You can connect outputs of jobs that haven't completed into the inputs of a building job. In this case, the newly created job will start to run automatically when all parent jobs have completed. This makes it easy to queue up a series of jobs to run without having to wait until they're completed to queue them manually.
As with Patch Motion Correction, the job will complete faster by allocating multiple GPUs. This can be configured with the Number of GPUs to parallelize parameter.
Queue the job to start. It is generally not necessary to adjust the Patch CTF Estimation job parameters; they are automatically tuned based on the data.

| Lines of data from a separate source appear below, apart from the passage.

-- ==== Sys2Proof/Laws/State.lean ====
section
/-! SUPPORT. Every field of the state after each basic update, and reads after writes of registers, memory, frets, lanes. -/

namespace Sys2Proof.Machine

@[simp] theorem State.setReg_pending (s : State) (die : Nat) (n : RegName) (v : Nat) : (s.setReg die n v).pending = s.pending := rfl
@[simp] theorem State.setReg_time (s : State) (die : Nat) (n : RegName) (v : Nat) : (s.setReg die n v).time = s.time := rfl
@[simp] theorem State.setReg_free (s : State) (die : Nat) (n : RegName) (v : Nat) : (s.setReg die n v).free = s.free := rfl
@[simp] theorem State.setReg_mem (s : State) (die : Nat) (n : RegName) (v : Nat) : (s.setReg die n v).mem = s.mem := rfl
@[simp] theorem State.setReg_frets (s : State) (die : Nat) (n : RegName) (v : Nat) : (s.setReg die n v).frets = s.frets := rfl
@[simp] theorem State.setReg_slanes (s : State) (die : Nat) (n : RegName) (v : Nat) : (s.setReg die n v).slanes = s.slanes := rfl
@[simp] theorem State.setReg_board (s : State) (die : Nat) (n : RegName) (v : Nat) : (s.setReg die n v).board = s.board := rfl
@[simp] theorem State.setReg_num (s : State) (die : Nat) (n : RegName) (v : Nat) : (s.setReg die n v).num = s.num := rfl
@[simp] theorem State.setReg_emb (s : State) (die : Nat) (n : RegName) (v : Nat) : (s.setReg die n v).emb = s.emb := rfl
@[simp] theorem State.setReg_upd (s : State) (die : Nat) (n : RegName) (v : Nat) : (s.setReg die n v).upd = s.upd := rfl
@[simp] theorem State.setReg_dram (s : State) (die : Nat) (n : RegName) (v : Nat) : (s.setReg die n v).dram = s.dram := rfl
@[simp] theorem State.setReg_fab (s : State) (die : Nat) (n : RegName) (v : Nat) : (s.setReg die n v).fab = s.fab := rfl
@[simp] theorem State.setReg_vlk (s : State) (die : Nat) (n : RegName) (v : Nat) : (s.setReg die n v).vlk = s.vlk := rfl
@[simp] theorem State.setReg_adm (s : State) (die : Nat) (n : RegName) (v : Nat) : (s.setReg die n v).adm = s.adm := rfl
@[simp] theorem State.setReg_dict (s : State) (die : Nat) (n : RegName) (v : Nat) : (s.setReg die n v).dict = s.dict := rfl
@[simp] theorem State.setReg_slow (s : State) (die : Nat) (n : RegName) (v : Nat) : (s.setReg die n v).slow = s.slow := rfl
@[simp] theorem State.setReg_rst (s : State) (die : Nat) (n : RegName) (v : Nat) : (s.setReg die n v).rst = s.rst := rfl
@[simp] theorem State.setReg_life (s : State) (die : Nat) (n : RegName) (v : Nat) : (s.setReg die n v).life = s.life := rfl
@[simp] theorem State.setReg_sec (s : State) (die : Nat) (n : RegName) (v : Nat) : (s.setReg die n v).sec = s.sec := rfl

@[simp] theorem State.setFret_pending (s : State) (i : Nat) (f : Fret) : (s.setFret i f).pending = s.pending := rfl
@[simp] theorem State.setFret_time (s : State) (i : Nat) (f : Fret) : (s.setFret i f).time = s.time := rfl
@[simp] theorem State.setFret_free (s : State) (i : Nat) (f : Fret) : (s.setFret i f).free = s.free := rfl
@[simp] theorem State.setFret_mem (s : State) (i : Nat) (f : Fret) : (s.setFret i f).mem = s.mem := rfl
@[simp] theorem State.setFret_regs (s : State) (i : Nat) (f : Fret) : (s.setFret i f).regs = s.regs := rfl
@[simp] theorem State.setFret_slanes (s : State) (i : Nat) (f : Fret) : (s.setFret i f).slanes = s.slanes := rfl
@[simp] theorem State.setFret_board (s : State) (i : Nat) (f : Fret) : (s.setFret i f).board = s.board := rfl
@[simp] theorem State.setFret_num (s : State) (i : Nat) (f : Fret) : (s.setFret i f).num = s.num := rfl
@[simp] theorem State.setFret_emb (s : State) (i : Nat) (f : Fret) : (s.setFret i f).emb = s.emb := rfl
@[simp] theorem State.setFret_upd (s : State) (i : Nat) (f : Fret) : (s.setFret i f).upd = s.upd := rfl
@[simp] theorem State.setFret_dram (s : State) (i : Nat) (f : Fret) : (s.setFret i f).dram = s.dram := rfl
@[simp] theorem State.setFret_fab (s : State) (i : Nat) (f : Fret) : (s.setFret i f).fab = s.fab := rfl
@[simp] theorem State.setFret_vlk (s : State) (i : Nat) (f : Fret) : (s.setFret i f).vlk = s.vlk := rfl
@[simp] theorem State.setFret_adm (s : State) (i : Nat) (f : Fret) : (s.setFret i f).adm = s.adm := rfl
@[simp] theorem State.setFret_dict (s : State) (i : Nat) (f : Fret) : (s.setFret i f).dict = s.dict := rfl
@[simp] theorem State.setFret_slow (s : State) (i : Nat) (f : Fret) : (s.setFret i f).slow = s.slow := rfl
@[simp] theorem State.setFret_rst (s : State) (i : Nat) (f : Fret) : (s.setFret i f).rst = s.rst := rfl
@[simp] theorem State.setFret_life (s : State) (i : Nat) (f : Fret) : (s.setFret i f).life = s.life := rfl
@[simp] theorem State.setFret_sec (s : State) (i : Nat) (f : Fret) : (s.setFret i f).sec = s.sec := rfl

@[simp] theorem State.updFret_pending (s : State) (i : Nat) (g : Fret → Fret) : (s.updFret i g).pending = s.pending := rfl
@[simp] theorem State.updFret_time (s : State) (i : Nat) (g : Fret → Fret) : (s.updFret i g).time = s.time := rfl
@[simp] theorem State.updFret_free (s : State) (i : Nat) (g : Fret → Fret) : (s.updFret i g).free = s.free := rfl
@[simp] theorem State.updFret_mem (s : State) (i : Nat) (g : Fret → Fret) : (s.updFret i g).mem = s.mem := rfl
@[simp] theorem State.updFret_regs (s : State) (i : Nat) (g : Fret → Fret) : (s.updFret i g).regs = s.regs := rfl
@[simp] theorem State.updFret_slanes (s : State) (i : Nat) (g : Fret → Fret) : (s.updFret i g).slanes = s.slanes := rfl
@[simp] theorem State.updFret_board (s : State) (i : Nat) (g : Fret → Fret) : (s.updFret i g).board = s.board := rfl
@[simp] theorem State.updFret_num (s : State) (i : Nat) (g : Fret → Fret) : (s.updFret i g).num = s.num := rfl
@[simp] theorem State.updFret_emb (s : State) (i : Nat) (g : Fret → Fret) : (s.updFret i g).emb = s.emb := rfl
@[simp] theorem State.updFret_upd (s : State) (i : Nat) (g : Fret → Fret) : (s.updFret i g).upd = s.upd := rfl
@[simp] theorem State.updFret_dram (s : State) (i : Nat) (g : Fret → Fret) : (s.updFret i g).dram = s.dram := rfl
@[simp] theorem State.updFret_fab (s : State) (i : Nat) (g : Fret → Fret) : (s.updFret i g).fab = s.fab := rfl
@[simp] theorem State.updFret_vlk (s : State) (i : Nat) (g : Fret → Fret) : (s.updFret i g).vlk = s.vlk := rfl
@[simp] theorem State.updFret_adm (s : State) (i : Nat) (g : Fret → Fret) : (s.updFret i g).adm = s.adm := rfl
@[simp] theorem State.updFret_dict (s : State) (i : Nat) (g : Fret → Fret) : (s.updFret i g).dict = s.dict := rfl
@[simp] theorem State.updFret_slow (s : State) (i : Nat) (g : Fret → Fret) : (s.updFret i g).slow = s.slow := rfl
@[simp] theorem State.updFret_rst (s : State) (i : Nat) (g : Fret → Fret) : (s.updFret i g).rst = s.rst := rfl
@[simp] theorem State.updFret_life (s : State) (i : Nat) (g : Fret → Fret) : (s.updFret i g).life = s.life := rfl
@[simp] theorem State.updFret_sec (s : State) (i : Nat) (g : Fret → Fret) : (s.updFret i g).sec = s.sec := rfl

@[simp] theorem State.setLane_pending (s : State) (i : Nat) (l : SLane) : (s.setLane i l).pending = s.pending := rfl
@[simp] theorem State.setLane_time (s : State) (i : Nat) (l : SLane) : (s.setLane i l).time = s.time := rfl
@[simp] theorem State.setLane_free (s : State) (i : Nat) (l : SLane) : (s.setLane i l).free = s.free := rfl
@[simp] theorem State.setLane_mem (s : State) (i : Nat) (l : SLane) : (s.setLane i l).mem = s.mem := rfl
@[simp] theorem State.setLane_regs (s : State) (i : Nat) (l : SLane) : (s.setLane i l).regs = s.regs := rfl
@[simp] theorem State.setLane_frets (s : State) (i : Nat) (l : SLane) : (s.setLane i l).frets = s.frets := rfl
@[simp] theorem State.setLane_board (s : State) (i : Nat) (l : SLane) : (s.setLane i l).board = s.board := rfl
@[simp] theorem State.setLane_num (s : State) (i : Nat) (l : SLane) : (s.setLane i l).num = s.num := rfl
@[simp] theorem State.setLane_emb (s : State) (i : Nat) (l : SLane) : (s.setLane i l).emb = s.emb := rfl
@[simp] theorem State.setLane_upd (s : State) (i : Nat) (l : SLane) : (s.setLane i l).upd = s.upd := rfl
@[simp] theorem State.setLane_dram (s : State) (i : Nat) (l : SLane) : (s.setLane i l).dram = s.dram := rfl
@[simp] theorem State.setLane_fab (s : State) (i : Nat) (l : SLane) : (s.setLane i l).fab = s.fab := rfl
@[simp] theorem State.setLane_vlk (s : State) (i : Nat) (l : SLane) : (s.setLane i l).vlk = s.vlk := rfl
@[simp] theorem State.setLane_adm (s : State) (i : Nat) (l : SLane) : (s.setLane i l).adm = s.adm := rfl
@[simp] theorem State.setLane_dict (s : State) (i : Nat) (l : SLane) : (s.setLane i l).dict = s.dict := rfl
@[simp] theorem State.setLane_slow (s : State) (i : Nat) (l : SLane) : (s.setLane i l).slow = s.slow := rfl
@[simp] theorem State.setLane_rst (s : State) (i : Nat) (l : SLane) : (s.setLane i l).rst = s.rst := rfl
@[simp] theorem State.setLane_life (s : State) (i : Nat) (l : SLane) : (s.setLane i l).life = s.life := rfl
@[simp] theorem State.setLane_sec (s : State) (i : Nat) (l : SLane) : (s.setLane i l).sec = s.sec := rfl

It is important to attain a large number of high-quality particles for an optimal reconstruction. The Blob Picker is a common starting point for particle picking as it is a quick way to obtain an initial set of particle images that can be used to refine picking techniques over time.
Blob picking is a good idea because it verifies data quality and sets expectations for what particle images, projections, and structures should look like. We'll use blob picks to generate a set of templates that can be used as an input to the Template Picker, which will generate a set of much higher-quality picks matching the two primary 2D views of the T20S structure.
For certain jobs, CryoSPARC has built-in Quick Actions. These are shortcuts that allow you to simultaneously build a downstream job while connecting an existing job's outputs to it, all in one step.
To create the Blob Picker job using Quick Actions, move your cursor over to the Patch CTF job card and click on the ellipsis (...) in the header of the job card. Alternatively, right click anywhere on the job card. Then, scroll down and click on the Build Blob Picker button. This will create the Blob Picker job, and connect the output Micrographs processed from the Patch CTF job to the Blob Picker job.
Once built, enter the Job Builder of the Blob Picker job on the right sidebar, and set Min. Particle Diameter to 100
and Max Particle Diameter to 200
.
Use the Inspect Particle Picks job to view and interactively adjust the results of blob-based (and template-based) automatic particle picking.
Select Inspect Particle Picks from the Job Builder, or by using Quick Actions from the previous Blob Picker job.
Open the previous Blob Picker job has completed, drag and drop both the All particles and micrographs outputs from the previously completed Blob Picker job. Queue the job.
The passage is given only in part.